Russian policy after the start of the partition of Poland was to grant certain privileges to Jews as it did to other financial and commercial groups. With the growing protest of the native bourgeoisie, the Jews were finally herded into a restricted area known as the Pale. The concentration of the Jews, emphasized by the establishment of the Pale and their historical background had results not to be found in Western Europe: the existence of a sizable impoverished class of Jewish proletarians and totally impoverished artisans who had never known what political freedom meant. Equality, hence, was sought through the creation of a healthy Jewish nation, and such a theory became plausible because concentration had as its inevitable result a partial stemming of the tide of assimilation. It created certain definite cults and customs peculiar only to the Jewish community, and these tendencies were strengthened because of the recent successes of the general national movement. Whereas in Western Europe capitalism, along with the Emancipation Movement, sealed the fate of orthodox Judaism, in Eastern Europe the desire for emancipation could find expression only through the Jewish community.
Zionism first became a popular movement when the hopes that the Jews had pinned upon Czar Alexander II were ruthlessly shattered by his assassination and when waves of pogroms followed it. Shortly afterward the first wave of immigration to Palestine was under way. It is no coincidence that Zionism at that time received its great impetus when the hopes of an immediate political revolution in Russia were dimmed. Zionism had been acclaimed by individuals before, but only under the above conditions could it assume the expression of a mass movement.

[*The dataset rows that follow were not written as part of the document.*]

/-- ARG_FAULT (R214, R223): an error response or poisoned data; the token completes ARG_FAULT and the engine stays
WAITING. -/
def State.engArgFault (s : State) (g : EngineId) : State :=
  match s.engHeld g with
  | none => s
  | some t =>
    match s.argRead g t with
    | none => s
    | some (.ok, _, _) => s
    | some (_, _, s') =>
      let grp := (s'.ctx t.ctx).group
      let s' := s'.completeHw t 3 (t.missed || s'.reached grp t.deadline) (some g.val) (.done g)
      let s' := (s'.trace grp t (some g.val) 8).engReport g 7 0 0
      let s' := { s' with tdu.running := tput s'.tdu.running none g.val none }
      s'.modEngAt g fun x =>
        { x with argReq := none, argGot := [], argData := none, fenced := x.fenced || x.fencing, fencing := false }

def execArgFault (g : EngineId) (s : State) : Out := .next (s.engArgFault g)

/-! ### Kit DMA (R218, R219) -/

/-- A descriptor at a Y address: none where a word of it is uncorrectable. -/
def Eng.descAt (e : Eng) (a : BitVec 13) : Option Desc :=
  let w (i : Nat) : Nat := (e.memWord .y (a + BitVec.ofNat 13 i)).toNat
  if (List.range 8).any fun i => e.bad .y (a + BitVec.ofNat 13 i) then none
  else some {
    src := BitVec.ofNat 48 (w 0 + 2 ^ 24 * w 1)
    dst := BitVec.ofNat 48 (w 2 + 2 ^ 24 * w 3)
    len := w 4
    flow := bitsOf (w 5) 0 4
    format := bitsOf (w 5) 4 2
    dstSel := bitsOf (w 5) 6 2
    srcSel := bitsOf (w 5) 8 2
    next := BitVec.ofNat 13 (w 6) }

/-- Are reserved bits of a descriptor set, or its FORMAT reserved, which R228 leaves unpredictable? -/
def Eng.descReserved (e : Eng) (a : BitVec 13) : Bool :=
  let w (i : Nat) : Nat := (e.memWord .y (a + BitVec.ofNat 13 i)).toNat
  decide (bitsOf (w 5) 4 2 = 3 ∨ bitsOf (w 5) 10 14 ≠ 0 ∨ bitsOf (w 6) 13 11 ≠ 0 ∨ w 7 ≠ 0)

def Eng.setChan (e : Eng) (c : Fin 4) (f : Chan → Chan) : Eng := { e with chan := e.chan.set c (f e.chan[c]) }

/-- A descriptor with every field free: what reserved bits set to one leave (R228). -/
def State.freeDesc (s : State) : Desc × State :=
  let v := (Config.freeBits 256 s.freeCount).toNat
  ({ src := BitVec.ofNat 48 v, dst := BitVec.ofNat 48 (v / 2 ^ 48), len := bitsOf v 96 24, flow := bitsOf v 120 4
     format := bitsOf v 124 2 % 3, dstSel := bitsOf v 126 2, srcSel := bitsOf v 128 2, next := BitVec.ofNat 13 (bitsOf v 130 13) },
   { s with freeCount := s.freeCount + 1 })

/-- The descriptor that a channel starts with at Y:d, and none where a word of it is uncorrectable. -/
def State.descFrom (s : State) (g : EngineId) (d : BitVec 13) : Option (Desc × State) :=
  let e := s.engAt g
  (e.descAt d).map fun x => if e.descReserved d then s.freeDesc else (x, s)

/-- KDMA: channel `c` starts with the descriptor at Y:d, or the engine waits while it is busy (R218). -/
def execKdma (g : EngineId) (c : Fin 4) (d : BitVec 13) (s : State) : Out :=
  .next (s.engRun g (.kdma c d) fun e s =>
    if (e.chan[c]).desc.isSome then s
    else match s.descFrom g d with
      | none => s.engFault g 2 2 d.toNat
      | some (x, s) =>
        let accs : List Acc :=
          (if x.srcSel = 0 then [{ space := 2, write := false, addr := x.src.toNat }] else []) ++
          (if x.dstSel = 0 then [{ space := 2, write := true, addr := x.dst.toNat }] else [])
        (s.modEngAt g fun y => y.setChan c fun _ => { desc := some x }).engRetire g e { accs := accs })

/-- KDMAW: waits until channel `c` is idle; FAULT BUS where it ended in error (R218). -/
def execKdmaw (g : EngineId) (c : Fin 4) (s : State) : Out :=
  .next (s.engRun g (.kdmaw c) fun e s =>
    if (e.chan[c]).desc.isSome then s
    else if (e.chan[c]).err then s.engFaultPc g 3
    else s.engRetire g e {})

/-- Is FLOW bound at kit `k` for owner `o` by a contract (R291)? -/
def State.kitFlow (s : State) (k flow : Nat) (o : Owner) : Bool :=
  match s.flowOf (kitRouter k) flow with
  | some c => c.2.1.owner = o
  | none => false

/-- What is wrong with a descriptor before it moves anything: ALIGN, FLOW, LOCAL (R219). -/
def State.descCheck (s : State) (g : EngineId) (d : Desc) : Option Nat :=
  let words (b : Nat) : Nat := (b + 3) / 4
  let dstBytes := if d.format = 1 then d.len / 3 * 4 else if d.format = 2 then d.len / 4 * 3 else d.len
  if d.len = 0 ∨ d.len % 4 ≠ 0 ∨ (d.format = 1 ∧ d.len % 12 ≠ 0) ∨ (d.srcSel = 0 ∧ d.src.toNat % 4 ≠ 0) ∨
      (d.dstSel = 0 ∧ d.dst.toNat % 4 ≠ 0) then some 2
  else if d.flow ≠ 0 ∧ ¬ s.kitFlow (g / 8) d.flow (s.ownerOf (.engine g)) then some 3
  else if (d.srcSel ≠ 0 ∧ 8192 < d.src.toNat % 8192 + words d.len) ∨
      (d.dstSel ≠ 0 ∧ 8192 < d.dst.toNat % 8192 + words dstBytes) then some 4
  else none

/-- The memory that DSTSEL or SRCSEL names. -/
def selMem (sel : Nat) : EngMem := if sel = 1 then .x else if sel = 2 then .y else .p

/-- The kit offset of a word of one of engine `g`'s own memories (R38). -/
def localOff (g sel w : Nat) : Nat :=
  g % 8 * 0x20000 + (if sel = 1 then 0x8000 else if sel = 2 then 0x10000 else 0) + 4 * (w % 8192)

/-- Three bytes sign-extended to a slot, for UNPACK24. -/
def unpack24 : List Byte → List Byte
  | a :: b :: c :: bs => a :: b :: c :: (if c.msb then 0xFF#8 else 0#8) :: unpack24 bs
  | _ => []

/-- The low three bytes of each slot, for PACK24. -/
def pack24 : List Byte → List Byte
  | a :: b :: c :: _ :: bs => a :: b :: c :: pack24 bs
  | _ => []

def reformat (format : Nat) (bs : List Byte) : List Byte :=
  if format = 1 then unpack24 bs else if format = 2 then pack24 bs else bs

/-- A channel ends in error (R219, R223): ERR, CODE, KIT_DMA_ERR, and FSRC 640 + k to the kit owner. -/
def State.kdmaError (s : State) (g : EngineId) (c : Fin 4) (code : Nat) (st : Option NocStatus) : State :=
  if ((s.engAt g).chan[c]).cut then s.modEngAt g fun e => e.setChan c fun _ => {}
  else
    let s := s.modEngAt g fun e =>
      { (e.setChan c fun _ => { err := true, status := st }) with kdmaCode := BitVec.ofNat 4 code }
    let k := g.val / 8
    let s := s.modKitAt k fun kt =>
      let n : BitVec 16 := BitVec.ofNat 16 (bitsOf kt.dmaErr.toNat 16 16)
      { kt with dmaErr := packW [(0, g.val % 8), (4, c.val), (8, code), (16, (satInc n).toNat)] }
    s.raiseC (640 + k) 3 [(s.kitAt k).owner] (srcBlock (640 + k)) (s.kitAt k).dmaErr

/-- The descriptor of channel `c` has moved its data: the chain continues or ends (R219). -/
def State.kdmaNext (s : State) (g : EngineId) (c : Fin 4) (d : Desc) : State :=
  let ch := (s.engAt g).chan[c]
  if ch.cut ∨ d.next = 0#13 then s.modEngAt g fun e => e.setChan c fun _ => {}
  else match s.descFrom g d.next with
    | some (x, s) => s.modEngAt g fun e => e.setChan c fun _ => { desc := some x }
    | none => s.kdmaError g c 5 none

/-- The next read request of a descriptor whose first `got` bytes have come (R277). -/
def State.kdmaFetch (s : State) (g : EngineId) (c : Fin 4) (d : Desc) (got : List Byte) : State :=
  let n := min (d.len - got.length) (s.kitMax (g.val / 8) d.flow)
  let r := s.kitReq g .read d.flow (d.src.toNat + got.length) n [] (.kdma g c)
  r.2.modEngAt g fun e => e.setChan c fun x => { x with got := got, req := some r.1 }

/-- The next write request of a descriptor whose data is `bs` and of which `put` bytes have been written. -/
def State.kdmaStore (s : State) (g : EngineId) (c : Fin 4) (d : Desc) (bs : List Byte) (put : Nat) : State :=
  let part := (bs.drop put).take (s.kitMax (g.val / 8) d.flow)
  let r := s.kitReq g .write d.flow (d.dst.toNat + put) part.length part (.kdma g c)
  r.2.modEngAt g fun e => e.setChan c fun x => { x with data := some bs, put := put + part.length, req := some r.1 }

/-- The destination write of a descriptor, whose data has been read. -/
def State.kdmaWrite (s : State) (g : EngineId) (c : Fin 4) (d : Desc) (bs : List Byte) : State :=
  let k := g.val / 8
  let finish (r : NocStatus × State) : State := if r.1 = .ok then r.2.kdmaNext g c d else r.2.kdmaError g c 1 (some r.1)
  if d.dstSel ≠ 0 then
    finish (s.kitWriteSlots (.engine g) k (localOff g d.dstSel d.dst.toNat)
      (spanOf 4 (localOff g d.dstSel d.dst.toNat) bs.length) bs)
  else if kitDirect k d.flow d.dst.toNat bs.length then
    match s.directWrite g d.dst.toNat bs with
    | some r => finish r
    | none => s.modEngAt g fun e => e.setChan c fun x => { x with data := some bs }
  else s.kdmaStore g c d bs 0
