-- ==== Sys2Proof/Machine/Tdu.lean ====
section
/-!
DEFINITION. Machine/Tdu.lean: queues and task dispatch: the doorbell page and the pop window (R249, R250), token release,
handover and misses (R259 to R264), the admission test (R265, R266), observation (R267 to R269), the registers (R270,
R271) and commands of family 0x05xx (R272), engine commands (R227) and the remap of R224.
-/
namespace Sys2Proof.Machine

/-! ### Doorbell page and pop window -/

/-- The write of a doorbell page as a request of the network, on flow 0 of the initiator's network interface. -/
def State.pushReq (s : State) (who : Initiator) (n : Nat) (bs : List Byte) (stage : ReqStage) : Req :=
  { op := .write, src := initRouter who, dst := 132, flow := 0, owner := s.ownerOf who, who := who, addr := doorbellBase + 64 * n
    len := bs.length, data := bs, stage := stage, since := s.now }

/-- Does an earlier request hold back a new one of flow 0 at an initiator's network interface (R251, R283, R284)? -/
def State.flowHeld (s : State) (who : Initiator) : Bool :=
  s.noc.req.any fun (e : Nat × Option Req) => match e.2 with
    | some r => r.src == initRouter who && (r.op == .fence || (r.flow == 0 && decide (r.stage = .waiting ∨ r.stage = .retry)))
    | none => false

/-- A push of the network: one that must wait, for room or behind a request of its flow, stays in its network interface (R251). -/
def State.netPush (s : State) (who : Initiator) (n : Nat) (bs : List Byte) : State :=
  let id := s.noc.nextReq
  let wait (st : ReqStage) : State := { s.setReq id (some (s.pushReq who n bs st)) with noc.nextReq := id + 1 }
  if s.flowHeld who then wait .waiting
  else if ¬ s.qSoftPush (s.ownerOf who) n bs.length then s.doorbellDrop who
  else match s.qPush n bs with
    | (.full, _) => (wait .retry).hold (.ni id) n bs
    | (_, s') => s'

/-- A write of `bs` to the PUSH offset of queue `n` by `who` (R249, R251): accepted, held while the queue is full, or
dropped. A host push waits in the receive buffer, and one that its storage refuses is a dropped write (R248). -/
def State.doorbellPush (s : State) (who : Initiator) (n : Nat) (bs : List Byte) : State :=
  match who with
  | .pf _ =>
    if ¬ s.qSoftPush (s.ownerOf who) n bs.length then s.doorbellDrop who
    else (match s.qPush n bs with
      | (.ok, s') => s'
      | (.full, s') => s'.hold (.initiator who) n bs
      | (.err _, s') => { s' with pce.errDrop := satInc s'.pce.errDrop })
  | _ => s.netPush who n bs

def execDoorbellPush (who : Initiator) (q : QueueId) (data : List Byte) (s : State) : Out :=
  .next (s.inHostOrder who (doorbellBase + 64 * q.val) none data fun s => s.doorbellPush who q.val data)

/-- CONSUME (R249): CIDX advances by 1 to the count; 0 does nothing and more than the count empties the queue, both with
the note of FSRC 656. -/
def State.consume (s : State) (who : Initiator) (n v : Nat) : State :=
  if ¬ s.qSoftPop (s.ownerOf who) n ∨ v = 0 then s.doorbellDrop who
  else
    let q := s.queue n
    if q.count < v then (s.setQueue n { q with cidx := q.pidx }).raiseBy 656 who (s.ownerOf who)
    else s.setQueue n { q with cidx := q.adv q.cidx v }

def execConsume (who : Initiator) (q : QueueId) (n : BitVec 32) (s : State) : Out :=
  .next (s.inHostOrder who (doorbellBase + 64 * q.val + 0x38) none (leBytes 4 n.toNat) fun s => s.consume who q.val n.toNat)

/-- What the pop window holds for an initiator: the reset values for one that has popped nothing (DEDUCED, log 121). -/
def PopWin.captured (w : PopWin) (who : Initiator) : PopCap :=
  match w.caps.find? fun e => e.1 = who with | some e => e.2 | none => {}

def PopWin.capture (w : PopWin) (who : Initiator) (c : PopCap) : PopWin :=
  { w with caps := (w.caps.filter fun e => e.1 ≠ who) ++ [(who, { c with words := padTo 64 c.words })] }

/-- A pop window read that `who` has made: the captured words and status, the count after it, and the first word returned. -/
def State.popDone (s : State) (who : Initiator) (o : Owner) (st : NocStatus) (bs : List Byte) (count : Nat) : State :=
  { s.modWin o.val (fun w =>
      { w.capture who { words := bs, valid := decide (st = .ok), err := decide (st ≠ .ok ∧ st ≠ .empty), count := count } with
        count := count }) with
    readData := (padTo 4 bs).take 4 }

/-- A read of QCU_POP_o_0 (R250): pops the head of the selected queue, captures the entry and POPSTAT, and returns the
first word. A refused or failed pop removes nothing. A debug read peeks: nothing is popped, and COUNT stays that of the last
real pop (R475, KL-08). -/
def State.popWindow (s : State) (who : Initiator) (o : Owner) : State :=
  if ¬ s.passes who o then { s with readData := leBytes 4 0 }
  else
    let n := (s.win o.val).sel
    let stale := (s.win o.val).count
    if ¬ s.qSoftPop o n then
      (if isDebug who then s
        else (s.modWin o.val fun w => { w with dbdrop := satInc w.dbdrop }).raiseBy 656 who o).popDone who o .notOwner [] stale
    else if isDebug who then let r := s.qHead n; r.2.2.popDone who o r.1 r.2.1 stale
    else let r := s.qPop n; r.2.2.popDone who o r.1 r.2.1 (r.2.2.queue n).count

def execPopWindowPop (who : Initiator) (o : Owner) (s : State) : Out :=
  .next (s.inHostOrder who (ctlBase + 0x601040 + 0x100 * o.val) (some 4) [] fun s => s.popWindow who o)

/-- QCU_HOSTDROP (R270): read and cleared. -/
def execQcuHostdropRead (who : Initiator) (s : State) : Out :=
  .next (s.inHostOrder who (ctlBase + 0x600008) (some 4) [] fun s =>
    s.rcRead who s.qcu.hostDrop fun s => { s with qcu.hostDrop := 0#32 })

/-- QCU_DBDROP_o (R270): read and cleared by owner o; zero to others. -/
def execQcuDbdropRead (who : Initiator) (o : Owner) (s : State) : Out :=
  .next (s.inHostOrder who (ctlBase + 0x60100C + 0x100 * o.val) (some 4) [] fun s =>
    if ¬ s.passes who o then { s with readData := leBytes 4 0 }
    else s.rcRead who (s.win o.val).dbdrop fun s => s.modWin o.val fun w => { w with dbdrop := 0#32 })

/-- TDU_GRP_MISS_n (R271): read and cleared. -/
def execTduGrpMissRead (who : Initiator) (n : GroupId) (s : State) : Out :=
  .next (s.inHostOrder who (ctlBase + 0x700014 + 0x40 * n.val) (some 4) [] fun s =>
    s.rcRead who (s.grp n.val).misses fun s => s.modGrp n.val fun g => { g with misses := 0#32 })

/-- QUEUE_PUSH_ACCEPT (R248, R254): a push that reaches the QCU finds room and is accepted; software reaches MESSAGE and
TASK queues, hardware any (R246). -/
def execQueuePushAccept (who : Initiator) (q : QueueId) (data : List Byte) (s : State) : Out :=
  let mine : Bool := match who with
    | .unit o => (s.queue q.val).owner = o
    | _ => s.qSoftPush (s.ownerOf who) q.val data.length
  .next (if mine then (match s.qPush q.val data with | (.ok, s') => s' | (.err _, s') => s' | (.full, _) => s) else s)

/-! ### Tokens and the ready store -/

/-- Engines of a group, lowest first. -/
def State.grpEngines (s : State) (n : Nat) : List EngineId :=
  (List.finRange 128).filter fun g => (s.grp n).engines.contains g

/-- Is engine `g` eligible (R261)? -/
def State.engEligible (s : State) (g : EngineId) : Bool :=
  let e := s.engAt g
  s.engOn g && decide (e.st = EngState.waiting) && !e.halted && !e.fenced && (tget s.tdu.running none g.val).isNone

/-- Tokens of a group in the ready store. -/
def State.grpTokens (s : State) (n : Nat) : List Token := s.tdu.ready.filter fun t => (s.ctx t.ctx).group = n

/-- Sum of RESERVE over all contexts (R260). -/
def State.reserved (s : State) : Nat := s.tdu.ctx.foldl (fun n c => n + if c.2.valid then c.2.reserve else 0) 0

We have to a certain extent indulged in a criticism of the theoretical (philosophical) premises of Zionist ideology. To present an outline summarizing the political aspects of Zionism is now in place. Zionist politics in the diaspora, Zionist politics in Palestine, and Zionism in world politics show that they are interlinked.
The practical political propaganda of Zionism in the diaspora is based on two appeals: the suffering of Jews under the iron heel of Nazi-inspired persecution and the need to solve the Jewish problem in the specific country. Both are problems that have to be dealt with seriously in any Jewish political movement. To solve these problems, though, necessitates, the organization of the Jewish people into a mass movement with a transitional program based upon immediate needs. This would mean the politicalization of the Jewish masses, and this Zionism can never do.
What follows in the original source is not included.